# Louis Theroux:Dark States- Heroin Town



## Kerr (Mar 27, 2012)

I watched this the other night and see it's on again now.

Did anyone else watch? 


If you didn't it's well worth a watch. I find Louis very interesting and this was no different. He appears to get dragged in and care about what he's doing. 

What a totally messed up place Huntington is. How can drugs get that bad in one place? The stats put out during the show were nothing short of frightening.


----------



## camerashy (Feb 9, 2014)

Yes, saw this programme and I was totally immersed in it.
As you say such a messed up place


----------



## davies20 (Feb 22, 2009)

Very interesting. What I honestly found more shocking was the fact prescription drugs were always the starting foundation of the addiction. Rather naively I just assumed they instantly became heroine addicts!


----------



## Hufty (Apr 27, 2015)

Most people start on softer drugs and escalate up. It was interesting that the eperdemic was literally as a result of state healthcare withdrawing prescription meds’ which forced those dependent to seek illicit drugs. Second wave of heroin use watch out we usually follows the US


----------



## Kerr (Mar 27, 2012)

9pm tonight it's about the sex trade in Houston.


----------



## Kerr (Mar 27, 2012)

I didn't think tonight's episode was his best. It didn't have enough substance to it.

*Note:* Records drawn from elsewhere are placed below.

-- ==== Sys2Proof/Machine/State.lean ====
section
/-! DEFINITION. The state of the part, block by block as 00_scope lists the blocks, as plain data; the reasons a step
can stop; and the state right after power-on.  Every type cites the rule that gives it. -/

namespace Sys2Proof.Machine

/-! ## Names the rules use -/

/-- The kinds of asset and of station, which go together (R4): LAMP(-CABINET), LOOP(-RACK), SIGN(-CONTROLLER). -/
inductive Kind where
  | lamp | loop | sign
deriving DecidableEq, Repr

/-- The classes that select an urgency scale (R68). -/
inductive Cls where
  | lamp | loop | sign | infra
deriving DecidableEq, Repr

/-- The conditions, in the order of their codes (R189).  `loopOpen` and `loopShort` are OPEN and SHORT. -/
inductive Condition where
  | ok | out | degraded | cycling | loopOpen | loopShort | drift | stuckOn | dark | pixel | comms | silent | trunkDown
deriving DecidableEq, Repr

/-- The periods (R68). -/
inductive Period where
  | day | night | peak | storm
deriving DecidableEq, Repr

/-! ## Settings: the circuit table, roster, desk settings, part parameters and scales (R2, R7, R10 to R12, R68) -/

/-- An entry of the circuit table (R2).  The numbers are held as written; ADOPT brings them into range (R16). -/
structure Circuit where
  bound     : Nat := 65535
  invalid   : Bool := true
  fold      : Bool := false
  group     : Nat := 0
  alternate : Option Nat := none
  weight    : Nat := 0
  trip      : Nat := 0
  tau       : Nat := 0
deriving DecidableEq, Repr

/-- The roster parameters of one station (R7, R10).  An asset count of 0 makes the entry VACANT. -/
structure Roster where
  kind       : Option Kind := none
  first      : Nat := 0
  count      : Nat := 0
  interval   : Nat := 60
  allowance  : Nat := 2
  sleepLimit : Nat := 9
  weight     : Nat := 64
deriving DecidableEq, Repr

/-- One desk's settings (R7, R11). -/
structure DeskSettings where
  continues   : Bool := false
  maintenance : Bool := false
  limit       : Nat := 8
  timeout     : Nat := 45
deriving DecidableEq, Repr

/-- The part parameters, in the order of their numbers (R191), with their defaults (R7). -/
structure Params where
  lampThreshold : Nat := 2
  loopThreshold : Nat := 3
  signThreshold : Nat := 1
  confirmWindow : Nat := 120
  restoreHold   : Nat := 300
  closeDelay    : Nat := 600
  trunkGrace    : Nat := 15
  trunkRetry    : Nat := 10
  trunkWeight   : Nat := 200
  absenceGrace  : Nat := 120
  sweepStart    : Nat := 8
  sweepMargin   : Nat := 2
  cycleOffTime  : Nat := 5
deriving DecidableEq, Repr

/-- The four scales of one period, by class (R68). -/
structure Scales where
  lamp  : Nat := 16
  loop  : Nat := 16
  sign  : Nat := 16
  infra : Nat := 16
deriving DecidableEq, Repr

/-- The period table (R68). -/
structure PeriodTable where
  day   : Scales := {}
  night : Scales := {}
  peak  : Scales := {}
  storm : Scales := {}
deriving DecidableEq, Repr

/-- One copy of everything a desk can stage (01_circuits_and_classification, Staging settings; R7).  A circuit or roster
entry that the tables do not list holds its power-on values. -/
structure Settings where
  circuits : Table 128 Circuit := {}
  roster   : Table 384 Roster := {}
  desks    : Vector DeskSettings 6 := Vector.replicate 6 {}
  params   : Params := {}
  scales   : PeriodTable := {}
deriving DecidableEq, Repr

/-- The clock, the two copies of the settings, the edit claim and the active period (R1, R2, R7, R68). -/
structure Setup where
  time   : Nat := 0
  active : Settings := {}
  shadow : Settings := {}
  claim  : Option DeskId := none
  period : Period := .day
deriving DecidableEq, Repr

/-! ## The fault table (R21, R35) -/

/-- The life cycle of a fault record (R21). -/
inductive FaultState where
  | suspect | confirmed | restoring
deriving DecidableEq, Repr

/-- Which timer a record's state timer is (R21, R189). -/
inductive TimerKind where
  | confirmWindow | restoreHold
deriving DecidableEq, Repr

/-- A record's state timer: none, running to a deadline, or suspended with its remaining time (R21, R37). -/
inductive StateTimer where
  | none
  | running (kind : TimerKind) (deadline : Nat)
  | suspended (kind : TimerKind) (remaining : Nat)
deriving DecidableEq, Repr

/-- One fault record (R21). -/
structure FaultRecord where
  asset       : Nat
  station     : StationId
  circuit     : CircuitId
  kind        : Kind
  condition   : Condition
  state       : FaultState
  confirms    : Nat
  flips       : Nat
  firstSeen   : Nat
  confirmedAt : Option Nat
  lastReport  : Nat
  reports     : Nat
  timer       : StateTimer
  stale       : Bool
  underOp     : Bool
  incident    : Option IncidentId
deriving DecidableEq, Repr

It is still hard to see so many woman abused and brainwashed into not seeing that they are.


----------



## STEALTH K3 (Dec 29, 2006)

Jesus thats weird I have just got up at 4 am coming off nights at work and just watching it on Iplayer


----------



## AS_BO (Sep 29, 2013)

I’ve watched all of his recent documentaries, from the Miami correctional system to Guns in Milwaukee - if you haven’t seen that one yet then give it a watch. Sometimes I think Louis really does put himself out there but that was genuinely scary and made for some grim watching. America is no joke.


----------



## Kerr (Mar 27, 2012)

Anyone watching tonight?


----------